> _Exercise objective_:
For the material below, count each line where the string "getD" appears, then return the total alone.

> _Exercise inputs_:
-- ==== Sys2Proof/Machine/Tenant.lean ====
section
/-! DEFINITION. The tenant service (R297-R302, R307, R308): queries, handoffs, events. The byte layouts that the rules leave open,
and whose tenant a group or thread goes by, are in notes/assumptions/27.md (DESIGN CHOICE). -/
namespace Sys2Proof.Machine

/-- A write of a tenant table word; its word at round 0 is kept for the fold (R386). -/
def State.setTenReg (s : State) (a : Nat) (v : Word) : State :=
  let old := if s.tly.tenOld.any (fun e => decide (e.1 = a)) then s.tly.tenOld else s.tly.tenOld ++ [(a, s.reg a)]
  (s.modTly (fun t => { t with tenOld := old })).setReg a v

/-- Sets the tenant of skein position `k` in the tenant table (R297). -/
def State.putTenant (s : State) (k t : Nat) : State :=
  s.setTenReg (tenTabA k) (setFld (s.reg (tenTabA k)) (k % 2 * 16) 12 t)

/-! ### Requests (R300) -/

def tqOp (r : List Byte) : Nat := beAt r 2 1
def tqKeep (r : List Byte) : Bool := bit (r.getD 3 0) 0
def tqTenant (r : List Byte) : Nat := beAt r 4 2 % 4096
def tqNew (r : List Byte) : Nat := beAt r 6 2 % 4096
def tqArg (r : List Byte) : Nat := beAt r 14 2
/-- OBJ: a system thread address (R258). -/
def tqObj (r : List Byte) : Nat := beAt r 8 6 % 2 ^ 42

/-- An object of a request. -/
inductive TenObj where
  | bad
  | skein (k : Nat)
  | thread (t : Nat)
deriving DecidableEq, Repr

/-- The skein position of a 35-bit address with device field 0 or this device's ID. -/
def State.objSkein (s : State) (a : Nat) : Option Nat :=
  if (a / 2 ^ 17 = 0 ∨ a / 2 ^ 17 = s.devId) ∧ a % 256 < 160 then
    some ((a / 2 ^ 14 % 8 * 64 + a / 2 ^ 8 % 64) * 160 + a % 256)
  else none

/-- What OBJ names: a position, or the thread of the Fine loom output that feeds its egress. -/
def State.obj (s : State) (r : List Byte) : TenObj :=
  match s.objSkein (tqObj r / 128) with
  | none => .bad
  | some k =>
    let t := tqObj r % 128
    if t = 127 then .skein k
    else if t < 125 then (match s.fineOut k with | some f => .thread (128 * f + t) | none => .bad)
    else .bad

/-- Tenant of an object (R299): a position's in the tenant table, an output thread's in the thread tenant table. -/
def State.objTenant (s : State) : TenObj → Nat
  | .bad => 0
  | .skein k => s.tenTab k
  | .thread t => s.threadTen true t

/-- A requester may see what belongs to tenant `t` (R299). -/
def maySee (req t : Nat) : Bool := decide (req = 0 ∨ req = t)

/-- A result record (R300). -/
def tenResult (r : List Byte) (status : Nat) (data : List Byte) (flags : Nat := 0) (detail : Nat := 0) (cbolt : Word := 0) : List Byte :=
  r.take 16 ++ [BitVec.ofNat 8 status, BitVec.ofNat 8 flags] ++ beBytes 2 detail ++ beBytes 4 cbolt.toNat ++ padTo 104 data

/-- The weaver that serves TENANT (R279). -/
def State.tenSvc (s : State) : Option Nat := s.holder 4 0
/-- A result, an event cannot be written now. -/
def State.rsFull (s : State) : Bool := s.svcStuck (s.tenSvc.getD 0) (tenA 0x60) (tenA 0x64) (tenA 0x68) (tenA 0x6C) 128
def State.tevFull (s : State) : Bool := s.svcStuck (s.tenSvc.getD 0) (tenA 0x70) (tenA 0x74) (tenA 0x78) (tenA 0x7C) 32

> _Solution_:
3